# Pic Of Orange Sec Hand Timex Mil Style



## pg tips (May 16, 2003)

Raised some admiring comments on my ebayers thread so here's a close dial pic.

Yellow Red while and orange all in the same dial!

I like this better than my beloved boys mil and if the one on it's way is a good timekeepr it will get worn.


----------



## Stan (Aug 7, 2003)

It's a good looker, that's for certain.


----------



## pugster (Nov 22, 2004)

nice condition for sure







,what sort of movements do these old timex watches have ? , i've seen hundreds over the years and never took much notice of them tbh ,im gonna have to start re-looking with dials like this about.


----------



## jasonm (Nov 22, 2003)

Paul, is that one missing a bezel?

Great dial


----------



## pg tips (May 16, 2003)

timex are all pin pallet movements with a few odd exceptions Pugster. Certainly nothing to get worked up about but they do their job very well.

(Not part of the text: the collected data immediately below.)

-- ==== Sys2Proof/Machine/WgtOps.lean ====
section
/-! DEFINITION. Loads and broadcasts (chapter 12): a wheel taken into a load, the broadcast tree (R455), recovery of
missing wheels (R419), the end of a broadcast (R420), and the staging of a replacement (R429, R434); the fabric's
messages (chapter 13) share them. -/

namespace Sys2Proof.Machine

open Sys2Proof

/-- `s` with the weights block changed. -/
def modWgt (s : State) (f : Wgt → Wgt) : State := { s with wgt := f s.wgt }

/-- The load of a LOAD_ID. -/
def loadAt (s : State) (id : Nat) : Option Load := tget s.wgt.loads id

/-- `s` with a load changed. -/
def modLoad (s : State) (id : Nat) (f : Load → Load) : State := modWgt s fun w => { w with loads := tmod w.loads id f }

/-- R435 WGT_FAILED, and CMP_TABLE_FAIL for status TABLE: a wheel that failed arrival. -/
def countFailed (st : Nat) (s : State) : State := modWgt (countTable st s) fun w => { w with failed := satAdd32 w.failed 1 }

/-- R435 WGT_WHEELS: a wheel verified. -/
def countWheel (s : State) : State := modWgt s fun w => { w with wheels := satAdd64 w.wheels 1 }

/-- R435 WGT_DUPLICATE. -/
def countDuplicate (s : State) : State := modWgt s fun w => { w with duplicate := satAdd32 w.duplicate 1 }

/-- `k` bytes of a run, missing ones 0. -/
def padTo (k : Nat) (bs : Bytes) : Bytes := (bs ++ zeros k).take k

/-! ## Wheels taken into a load (R410-R412, R415) -/

/-- R415: the TGTFMT values that a load's format admits. -/
def fmtTakes (fmt tgt : Nat) (whey : Bool) : Bool :=
  tgt == 0 || (fmt == 1 && (tgt == 1 || (tgt == 2 && whey))) || (fmt == 2 && tgt == 3)

/-- R410: a wheel opened for a load of an object of `size` bytes of collection `coll`: its header and what the quantiser
makes of it, or the status with which it fails. -/
def openFor (s : State) (x : Load) (coll size : Nat) (b : Bytes) : Except Nat (Wheel × QWheel) :=
  match openWheel s coll b with
  | .error st => .error st
  | .ok w =>
    if x.objId.any (· != w.objId) || !fmtTakes x.fmt w.tgt (x.whey != 0) then .error lsFORMAT
    else if x.count ≤ w.num || size < w.outEnd then .error lsRANGE
    else .ok (w, w.quantise fun i => Config.free (s.fresh + i))

/-- R49, R412: a complete tile's headers, padding, whey entries and whey-index entry written. -/
def writeTile (x : Load) (s : State) (t : Nat) : State :=
  let ps := tileParts x.parts t
  let put (s : State) (h off : Nat) (bs : Bytes) : State :=
    match objOf s h with
    | some (i, _) => objWrite s i off bs
    | none => s
  let size := ((objOf s x.handle).map fun p => p.2.size).getD 0
  let s := (tilePieces t size ps).foldl (fun s p => put s x.handle p.1 p.2) s
  if x.whey = 0 then s else put (put s x.whey (8192 * t) (tileWhey ps)) x.widx (4 * t) (le4 (4096 * t))

/-- R412: the tiles of a load that every wheel that covers them has reached. -/
def fullTiles (x : Load) : List Nat :=
  ((x.parts.map (·.tile)).eraseDups).filter fun t => tileFull (tileParts x.parts t) || x.done.length == x.count

/-- R412: full tiles written and their parts let go. -/
def flushTiles (s : State) (id : Nat) : State :=
  match loadAt s id with
  | none => s
  | some x =>
    let ts := fullTiles x
    modLoad (ts.foldl (writeTile x) s) id fun x => { x with parts := x.parts.filter fun p => !ts.contains p.tile }

/-- R410-R412: a verified wheel written into its object and entered in its load. -/
def writeWheel (s : State) (id i : Nat) (w : Wheel) (q : QWheel) : State :=
  let s := (w.pieces q).foldl (fun t p => objWrite t i p.1 p.2) { s with fresh := s.fresh + 1024 }
  let s := modLoad (countWheel s) id fun x =>
    { x with
      objId := some w.objId, done := x.done ++ [w.num]
      spans := x.spans ++ (if w.tgt = 0 then [(w.off, w.plain.length)] else []), parts := x.parts ++ (w.part q).toList,
      escapes := x.escapes + q.whey.length, sat := satAdd32 x.sat q.sat, nan := x.nan || q.nan }
  flushTiles s id

/-- R19, R339: a wheel passes through an engine: bytes read and written; which engine the manual leaves open. -/
def countArrival (s : State) (nin nout : Nat) : State :=
  match pickDx s 0 with
  | (some e, s) => s.modDx e fun x => { x with bytesIn := satAdd64 x.bytesIn nin, bytesOut := satAdd64 x.bytesOut nout }
  | (none, _) => s

/-- R43, R51: the tile records that a wheel AS_IS completed are well formed. -/
def arrivedOK (s : State) (id i : Nat) (w : Wheel) : Bool :=
  match loadAt s id, (objAt s i).bind (copyOf s) with
  | some x, some (m, a) => w.tgt != 0 || tilesOK x.fmt m a x.spans w.off w.plain.length
  | _, _ => true
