-- ==== Sys2Proof/Machine/Weights.lean ====
section
/-! DEFINITION. Weights: every command and event of chapter 12. -/

namespace Sys2Proof.Machine

open Sys2Proof

/-! ## Host loads (R415) -/

/-- R48, R51, R412, R415: an object named by a load: read-only, of home MAIN, of the collection, EMPTY or FAILED. -/
def loadable (s : State) (h coll : Nat) : Option Obj :=
  match objOf s h with
  | some (_, o) =>
    if !o.rw && o.home == 0 && o.coll == coll && (o.lstate == 0 || o.lstate == 4) && !o.freeing && !o.closing then some o
    else none
  | none => none

/-- R415: the objects of a load are as they must be. -/
def loadObjsOK (s : State) (handle fmt whey widx : Nat) : Bool :=
  match objOf s handle with
  | none => false
  | some (_, o) =>
    let t := o.size / 36352
    (loadable s handle o.coll).isSome &&
      (fmt != 1 || o.size % 36352 == 0) && (fmt != 2 || o.size % 33792 == 0) &&
      (if whey = 0 then widx == 0
       else fmt == 1 && whey != handle && widx != handle && whey != widx &&
        ((loadable s whey o.coll).any fun w => w.size == 8192 * t) && ((loadable s widx o.coll).any fun w => w.size == 4 * t))

/-- A load as it is when accepted. -/
def newLoad (h : Hdr) (handle fmt count stream whey widx : Nat) (objId : Option Nat) (bcast : Bool) : Load :=
  { handle := handle, whey := whey, widx := widx, fmt := fmt, count := count, stream := stream, objId := objId,
    port := h.port, tag := h.tag, bcast := bcast, mload := none, done := [], fails := [], parts := [], spans := [], escapes := 0,
    sat := 0, nan := false, retries := 0, rereq := 0, direct := 0, directNow := 0 }

/-- R415, R416: a load accepted under a LOAD_ID that no load holds, its objects LOADING. -/
def enterLoad (x : Load) (s : State) : Option Ans × State :=
  match pickBelow 65536 (fun n => (loadAt s n).isNone) s with
  | (some id, s) => (some (Ans.ok id), setLoadState (modWgt s fun w => { w with loads := tset w.loads id x }) x 1)
  | (none, s) => (some (Ans.err stFULL), s)

/-- R415: a stream that a load or a plan may name. -/
def loadStream (s : State) (n : Nat) : Bool := 1 ≤ n && n ≤ 32 && !bit (hostFetchStreams s) (n - 1)

/-- R415: the effect of WGT_LOAD; a port that has no streams answers PORT (R580, R585). -/
def wgtLoad (h : Hdr) (handle fmt count stream whey widx : Nat) : Effect := fun _ s =>
  if h.port != .usb then (some (Ans.err stPORT), s)
  else if 3 < fmt || count == 0 || 1048576 < count || !loadStream s stream then (some (Ans.err stPARAM), s)
  else if !loadObjsOK s handle fmt whey widx then (some (Ans.err stSTATE), s)
  else enterLoad (newLoad h handle fmt count stream whey widx none false) s

/-- R415: WGT_LOAD. -/
def execWgtLoad (h : Hdr) (handle fmt count stream whey widx : Nat) (s : State) : Out :=
  .next (hostCmd h {} (wgtLoad h handle fmt count stream whey widx) (.wgtLoad h handle fmt count stream whey widx) s)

Jase no, it's not a dive style, perhaps the close up is too close, i'll try and get a better pic.


----------



## mach 0.0013137 (Jan 10, 2005)

pg tips said:


> Certainly nothing to get worked up about but they do their job very well.


This from Captain Timex
















Seriously, they might have been cheap with simple movements but they really had some lovely dials


----------